Full Question: One way to do multiplication is by repeated addition. For example, 47×2547 \times 2547×25 can be evaluated as 47+47+47+…+4747 + 47 + 47 + \ldots + 4747+47+47+…+47 (25 times). Sketch out an algorithm for multiplying two positive numbers a and b using this technique.

Need to create this into Programming Language- I did this in python wondering if someone can tell me if there's a mistake I'm not seeing?

a = int(input("Enter the multiplicand: "))

b = int(input("Enter the multiplier: "))

result = 0

if b < 0:

    count = -b

else:

    count = b

while count > 0:

    if a == 0:

        count = 0

    result += a

    count -= 1

print(result)

3 Answers

Relevance
  • 1 month ago

    Hi, Nathaniel.

    The question states "two positive numbers", so there are no negative numbers or zero.

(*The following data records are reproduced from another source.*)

-- ==== Sys2Proof/Certificates/Slice0/Obligations.lean ====
section
/-! DEFINITION. The statements for the provers, each from the rules of spec/ its docstring names. -/

open Sys2Proof Sys2Proof.Machine Sys2Proof.Config

/-! Decoding and encoding. -/

/-- The decode examples of R87, all 21 rows. -/
def Obligations.DecodeExamples : Prop :=
  decodeWord 0x1AAA = .op (.jp 0xAAA) ∧ decodeWord 0x2AAA = .op (.call 0xAAA) ∧
  decodeWord 0x00E0 = .op .cls ∧ decodeWord 0x00EE = .op .ret ∧
  decodeWord 0x0000 = .op (.sys 0x000) ∧ decodeWord 0x01E0 = .op (.sys 0x1E0) ∧
  decodeWord 0x6A2F = .op (.ldV 0xA 0x2F) ∧ decodeWord 0x7FFF = .op (.addV 0xF 0xFF) ∧
  decodeWord 0xA123 = .op (.setI 0x123) ∧ decodeWord 0xD125 = .op (.drw 1 2 5) ∧
  decodeWord 0xD120 = .op (.drw 1 2 0) ∧ decodeWord 0x5120 = .op (.seVV 1 2) ∧
  decodeWord 0x512F = .op (.seVV 1 2) ∧ decodeWord 0x8124 = .op (.addVV 1 2) ∧
  decodeWord 0x8128 = .unknown 0x8128 ∧ decodeWord 0x812E = .op (.shl 1 2) ∧
  decodeWord 0xE19E = .op (.skp 1) ∧ decodeWord 0xE19F = .unknown 0xE19F ∧
  decodeWord 0xF165 = .op (.ldVI 1) ∧ decodeWord 0xF100 = .unknown 0xF100 ∧
  decodeWord 0xFFFF = .unknown 0xFFFF

/-- Decoding the encoded word of any well-formed instruction gives the instruction back (R74, R82). -/
def Obligations.DecodeOfEncode : Prop :=
  ∀ i : Instr, i.wellFormed = true → decodeWord (encode i) = .op i

/-- A word that decodes to an instruction decodes to a well-formed one, whose encoding is the word on every bit the
decoder inspects and 0 on the low nibble it does not (R74, R81, R85). -/
def Obligations.EncodeOfDecode : Prop :=
  ∀ (w : Word) (i : Instr), decodeWord w = .op i →
    i.wellFormed = true ∧ encode i = w &&& i.inspectedBits

/-- 00E0 and 00EE are matched on all 16 bits, and every other word of family 0 is SYS, which no profile executes
(R75, R76). -/
def Obligations.LiteralsBeforeFamilyZero : Prop :=
  ∀ w : Word,
    (decodeWord w = .op .cls ↔ w = 0x00E0) ∧
    (decodeWord w = .op .ret ↔ w = 0x00EE) ∧
    (w.extractLsb' 12 4 = 0x0#4 → w ≠ 0x00E0 → w ≠ 0x00EE →
      decodeWord w = .op (.sys (w.extractLsb' 0 12))) ∧
    (∀ p, executed p .sys = false)

/-- Families 1, 2, 3, 4, 6, 7, A, B, C and D decode on the top nibble alone, with the operand fields of R71 (R77), and
so do 5 and 9, whatever their low nibble (R81). -/
def Obligations.TopNibbleFamilies : Prop :=
  ∀ (w : Word) (f x y n : Nib) (kk : Byte) (nnn : Addr),
    f = w.extractLsb' 12 4 → x = w.extractLsb' 8 4 → y = w.extractLsb' 4 4 → n = w.extractLsb' 0 4 →
    kk = w.extractLsb' 0 8 → nnn = w.extractLsb' 0 12 →
    (f = 0x1#4 → decodeWord w = .op (.jp nnn)) ∧ (f = 0x2#4 → decodeWord w = .op (.call nnn)) ∧
    (f = 0x3#4 → decodeWord w = .op (.seVB x kk)) ∧ (f = 0x4#4 → decodeWord w = .op (.sneVB x kk)) ∧
    (f = 0x6#4 → decodeWord w = .op (.ldV x kk)) ∧ (f = 0x7#4 → decodeWord w = .op (.addV x kk)) ∧
    (f = 0xA#4 → decodeWord w = .op (.setI nnn)) ∧ (f = 0xB#4 → decodeWord w = .op (.jpV0 nnn)) ∧
    (f = 0xC#4 → decodeWord w = .op (.rnd x kk)) ∧ (f = 0xD#4 → decodeWord w = .op (.drw x y n)) ∧
    (f = 0x5#4 → decodeWord w = .op (.seVV x y)) ∧ (f = 0x9#4 → decodeWord w = .op (.sneVV x y))

/-- Families 8, E and F decode on the low nibble or the low byte, every other value being UNKNOWN (R78, R79, R80). -/
def Obligations.SubdecodedFamilies : Prop :=
  ∀ (w : Word) (f x y n : Nib) (kk : Byte),
    f = w.extractLsb' 12 4 → x = w.extractLsb' 8 4 → y = w.extractLsb' 4 4 → n = w.extractLsb' 0 4 →
    kk = w.extractLsb' 0 8 →
    (f = 0x8#4 →
      decodeWord w =
        if n = 0x0#4 then .op (.ldVV x y) else if n = 0x1#4 then .op (.or x y)
        else if n = 0x2#4 then .op (.and x y) else if n = 0x3#4 then .op (.xor x y)
        else if n = 0x4#4 then .op (.addVV x y) else if n = 0x5#4 then .op (.sub x y)
        else if n = 0x6#4 then .op (.shr x y) else if n = 0x7#4 then .op (.subn x y)
        else if n = 0xE#4 then .op (.shl x y) else .unknown w) ∧
    (f = 0xE#4 →
      decodeWord w =
        if kk = 0x9E#8 then .op (.skp x) else if kk = 0xA1#8 then .op (.sknp x) else .unknown w) ∧
    (f = 0xF#4 →
      decodeWord w =
        if kk = 0x07#8 then .op (.ldVDT x) else if kk = 0x0A#8 then .op (.ldK x)
        else if kk = 0x15#8 then .op (.ldDT x) else if kk = 0x18#8 then .op (.ldST x)
        else if kk = 0x1E#8 then .op (.addI x) else if kk = 0x29#8 then .op (.ldF x)
        else if kk = 0x33#8 then .op (.ldB x) else if kk = 0x55#8 then .op (.ldIV x)
        else if kk = 0x65#8 then .op (.ldVI x) else .unknown w)

/-- The UNKNOWN words are exactly those of families 8, E and F with an unassigned function value, and UNKNOWN carries
the raw word (R74, R83). -/
def Obligations.UnknownWords : Prop :=
  ∀ w : Word,
    (∀ u, decodeWord w = .unknown u → u = w) ∧
    ((∃ u, decodeWord w = .unknown u) ↔
      (w.extractLsb' 12 4 = 0x8#4 ∧ w.extractLsb' 0 4 ∈ [0x8#4, 0x9#4, 0xA#4, 0xB#4, 0xC#4, 0xD#4, 0xF#4]) ∨
      (w.extractLsb' 12 4 = 0xE#4 ∧ w.extractLsb' 0 8 ∉ [0x9E#8, 0xA1#8]) ∨
      (w.extractLsb' 12 4 = 0xF#4 ∧
        w.extractLsb' 0 8 ∉ [0x07#8, 0x0A#8, 0x15#8, 0x18#8, 0x1E#8, 0x29#8, 0x33#8, 0x55#8, 0x65#8]))

/-! The cycle. -/

/-- When the machine runs and the big-endian word at pc decodes to an instruction, a step is that instruction's
execution, from the state the host's inputs left: under SOURCE that is the state itself, under COMPLETE it differs in
the timers and the model's own input fields alone (R53, R54, R100; log 8, 9). -/
def Obligations.StepRunsDecodedInstruction : Prop :=
  ∀ (s : State) (i : Instr), s.status = .running → s.pc.toNat + 1 < 4096 →
    decodeWord (s.byteAt s.pc.toNat ++ s.byteAt (s.pc.toNat + 1)) = .op i →
    step s = exec i s.hostMoves ∧
    (s.params.profile = .source → s.hostMoves = s) ∧
    (s.params.profile = .complete →
      ∃ h : HostInput,
        s.hostMoves = { s with
          dt := tickedTimer h.ticks s.dt, st := tickedTimer h.ticks s.st
          keys := h.keys, rnd := h.rnd, script := s.script.tail, clock := s.clock + 1 })

/-- Under COMPLETE a step starts from the timers counted down by the ticks the host delivered, never below 0, and from
the keys and the draw of the scripted input, or of a free one when none is scripted (R172, R206, R207; log 8, 9). -/
def Obligations.HostMovesUnderComplete : Prop :=
  ∀ s : State, s.params.profile = .complete →
    ∃ h : HostInput,
      (∀ g l, s.script = g :: l → h = g ∧ s.hostMoves.script = l) ∧
      (s.script = [] → h = ⟨freeTicks s.clock, freeKeys s.clock, freeRnd s.clock⟩ ∧ s.hostMoves.script = []) ∧
      s.hostMoves.clock = s.clock + 1 ∧
      s.hostMoves.dt.toNat = s.dt.toNat - h.ticks ∧ s.hostMoves.st.toNat = s.st.toNat - h.ticks ∧
      s.hostMoves.keys = h.keys ∧ s.hostMoves.rnd = h.rnd ∧
      SameRegs s s.hostMoves ∧ s.hostMoves.i = s.i ∧ s.hostMoves.pc = s.pc ∧
      SameMemory s s.hostMoves ∧ SameStack s s.hostMoves ∧ SameDisplay s s.hostMoves ∧
      s.hostMoves.status = s.status ∧ s.hostMoves.params = s.params

/-- Fetch: an address outside memory faults, pc before pc + 1; else the two bytes, big-endian, whatever the parity
of pc (R54). -/
def Obligations.FetchIsBoundsChecked : Prop :=
  ∀ s : State,
    (4096 ≤ s.pc.toNat → s.fetch = .error ⟨.outOfBounds, .address s.pc.toNat⟩) ∧
    (s.pc.toNat < 4096 → 4096 ≤ s.pc.toNat + 1 →
      s.fetch = .error ⟨.outOfBounds, .address (s.pc.toNat + 1)⟩) ∧
    (s.pc.toNat + 1 < 4096 → s.fetch = .ok (s.byteAt s.pc.toNat ++ s.byteAt (s.pc.toNat + 1)))

/-- A step whose fetch faults takes OutOfBounds with no word and no tag, and changes nothing but the status in the
state the host's inputs left, which under COMPLETE may have moved the timers and the input fields (R221, R222, R229;
log 8, 9). -/
def Obligations.FetchFaultIsTaken : Prop :=
  ∀ s : State, s.status = .running → 4096 ≤ s.pc.toNat + 1 →
    step s = .next { s.hostMoves with
      status := .faulted ⟨.outOfBounds, s.pc, none, none, .address (max 4096 s.pc.toNat)⟩ }

/-- An UNKNOWN word raises UnknownOpcode and changes nothing but the status in the state the host's inputs left, so no
register, memory, stack or pixel changes; under COMPLETE the inputs may have moved the timers and the input fields
before (R107; log 8, 9). -/
def Obligations.UnknownWordFaults : Prop :=
  ∀ (s : State) (w u : Word), s.status = .running → s.fetch = .ok w → decodeWord w = .unknown u →
    step s = .next { s.hostMoves with status := .faulted ⟨.unknownOpcode, s.pc, some w, none, .none⟩ }

/-- A Faulted machine has no step (the outcome Fault.halted, log 4) and is no normal end; reset gives a Running one
(R109). -/
def Obligations.FaultedMachineHalts : Prop :=
  (∀ (s : State) (r : FaultRecord), s.status = .faulted r →
    step s = .fault .halted ∧ ∀ a, ¬ s.normalEndAt a) ∧
  ∀ (p : Params) (program : List Byte), (State.construct p program).status = .running

/-- Every instruction answers a next state in every state: a fault of R220 is taken, and nothing is refused (R100,
R221). -/
def Obligations.ExecAlwaysAnswers : Prop := ∀ (i : Instr) (s : State), ∃ t, exec i s = .next t

/-- A decoded form the profile does not execute raises UnimplementedOpcode and changes nothing but the status; under
SOURCE these are the forms other than eight, under COMPLETE SYS alone (R106, R108). -/
def Obligations.UnimplementedForms : Prop :=
  ∀ (i : Instr) (s : State),
    (executed s.params.profile (tagOf i) = false → TakesUnimplemented i s) ∧
    (executed .source (tagOf i) = true ↔
      tagOf i ∈ [Tag.cls, .ret, .jp, .call, .drw, .ldV, .addV, .setI]) ∧
    (executed .complete (tagOf i) = false ↔ tagOf i = .sys)

/-- Every fault an instruction takes records the instruction's own address, the word read there (log 7) and its tag
(R221, R229). -/
def Obligations.FaultsArePrecise : Prop :=
  ∀ (i : Instr) (s t : State) (r : FaultRecord), s.status = .running → exec i s = .next t →
    t.status = .faulted r → r.pc = s.pc ∧ r.word = s.fetchedWord ∧ r.op = some (tagOf i)

/-- The faults an instruction raises before it writes anything leave every other field as it was (R110, R229). -/
def Obligations.EarlyFaultsChangeNothingElse : Prop :=
  ∀ (i : Instr) (s t : State) (r : FaultRecord), s.status = .running → exec i s = .next t →
    t.status = .faulted r →
    r.kind ∈ [FaultKind.unimplementedOpcode, .stackOverflow, .stackUnderflow, .keyOutOfRange] →
    t = { s with status := .faulted r }

/-! Reset and the loader. -/

/-- The state after construction, field by field and byte by byte (R36). -/
def Obligations.ConstructedState : Prop :=
  ∀ (p : Params) (program : List Byte) (s : State), s = State.construct p program →
    (∀ x, s.reg x = 0) ∧ s.i = 0 ∧ s.pc = 0x200 ∧ s.sp = 0 ∧
    (∀ k (h : k < 255), s.stack[k]'h = 0) ∧ (∀ r c, s.pixel r c = false) ∧ s.status = .running ∧
    (p.profile = .complete → s.dt = 0 ∧ s.st = 0) ∧ s.params = p ∧
    (∀ k (h : k < 80), s.byteAt (0x050 + k) = p.font[k]'h) ∧
    (∀ k (h : k < program.length), k < 3584 → s.byteAt (0x200 + k) = program[k]'h) ∧
    (∀ a, a < 4096 → (a < 0x050 ∨ 0x0A0 ≤ a) → (a < 0x200 ∨ 0x200 + program.length ≤ a) → s.byteAt a = 0)

/-- State.reset is construction with no program and the default parameters of R8 (R8, R10, R250; log 1, 2). -/
def Obligations.ResetIsConstruction : Prop :=
  State.reset = State.construct defaultParams [] ∧ State.reset.params.profile = .source ∧
  State.reset.params.verticalOverflow = .wrap ∧ State.reset.params.shiftSource = .vx ∧
  State.reset.params.loadStoreIncrementsI = false

/-- A program image longer than 3584 bytes is cut to its first 3584 bytes, and nothing is reported (R60). -/
def Obligations.LongProgramsAreTruncated : Prop :=
  ∀ (p : Params) (program : List Byte),
    State.construct p program = State.construct p (program.take 3584) ∧
    (State.construct p program).status = .running

/-- A machine constructed with an empty program faults at its first step on the word 0x0000, SYS(0x000), under both
profiles (R253). -/
def Obligations.EmptyProgramFaults : Prop :=
  ∀ p : Params, ∃ t, step (State.construct p []) = .next t ∧
    t.status = .faulted ⟨.unimplementedOpcode, 0x200, some 0x0000, some .sys, .none⟩

/-! Memory. -/

/-- A data access outside memory raises OutOfBounds of its address; inside, a read gives the byte, a write changes that
byte alone; the address I + r is not truncated (R52). -/
def Obligations.DataAccessesAreBoundsChecked : Prop :=
  ∀ (s : State) (a r : Nat) (b : Byte),
    s.atIndex r = s.i.toNat + r ∧
    (4096 ≤ a → s.memRead a = .error ⟨.outOfBounds, .address a⟩ ∧
      s.memWrite a b = .error ⟨.outOfBounds, .address a⟩) ∧
    (a < 4096 → s.memRead a = .ok (s.byteAt a) ∧
      ∃ t, s.memWrite a b = .ok t ∧ t.byteAt a = b ∧ SameMemoryOutside s t a 1 ∧
        SameRegs s t ∧ t.i = s.i ∧ t.pc = s.pc ∧ SameStack s t ∧ SameDisplay s t ∧ SameTimers s t ∧ SameRest s t)

/-- Instruction fetch sees a byte written before, at either place of the word (R64). -/
def Obligations.FetchSeesStores : Prop :=
  ∀ (s t : State) (a : Nat) (b : Byte), s.memWrite a b = .ok t →
    (t.pc.toNat = a → a + 1 < 4096 → t.fetch = .ok (b ++ s.byteAt (a + 1))) ∧
    (t.pc.toNat + 1 = a → t.fetch = .ok (s.byteAt t.pc.toNat ++ b))

/-! Control flow. -/

/-- SYS raises UnimplementedOpcode, always, and changes nothing but the status (R121). -/
def Obligations.SysAlwaysFaults : Prop :=
  ∀ (nnn : Addr) (s : State),
    (nnn ≠ 0x0E0 → nnn ≠ 0x0EE → decodeWord (formatNNN 0x0#4 nnn) = .op (.sys nnn)) ∧
    exec (.sys nnn) s = .next { s with
      status := .faulted ⟨.unimplementedOpcode, s.pc, s.fetchedWord, some .sys, .none⟩ }

/-- RET pops pc with no advance; with an empty stack it raises StackUnderflow (R122). -/
def Obligations.RetPops : Prop :=
  ∀ s : State,
    decodeWord 0x00EE = .op .ret ∧
    (∀ h : 0 < s.sp.toNat, ∃ t, exec .ret s = .next t ∧
      t.pc = s.stack[s.sp.toNat - 1]'(by have := s.sp.isLt; omega) ∧ t.sp = s.sp - 1 ∧
      t.stack = s.stack ∧ SameRegs s t ∧ t.i = s.i ∧ SameMemory s t ∧ SameDisplay s t ∧ SameTimers s t ∧
      SameRest s t) ∧
    (s.sp = 0 → exec .ret s = .next { s with
      status := .faulted ⟨.stackUnderflow, s.pc, s.fetchedWord, some .ret, .none⟩ })

/-- JP sets pc to the zero-extended address, odd or not, and changes nothing else (R123). -/
def Obligations.JpJumps : Prop :=
  ∀ (nnn : Addr) (s : State), decodeWord (formatNNN 0x1#4 nnn) = .op (.jp nnn) ∧
    ∃ t, exec (.jp nnn) s = .next t ∧ t.pc.toNat = nnn.toNat ∧ SameButPc s t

    This makes your code very straightforward:

    a = int(input("Enter the multiplicand: "))

    b = int(input("Enter the multiplier: "))

    result = 0

    while b > 0:

        result += a

        b -= 1

    print (result)

  • EddieJ
    Lv 7
    1 month ago

    It says to multiply two POSITIVE numbers, so I don't know why you are dealing with the possibility of one of them being negative.

  • 1 month ago

    That's a good start.  Try it with a=5 and b=-4, though.  The correct answer is -20, of course, but I get:

    Enter the multiplicand: 5

    Enter the multiplier: -4

    20

    >>>

    The problem is that when you change the sign of (count), you also need to change the sign on what will be added into (result).  A simple fix is to add "a = -a" after the "count = -b" line. 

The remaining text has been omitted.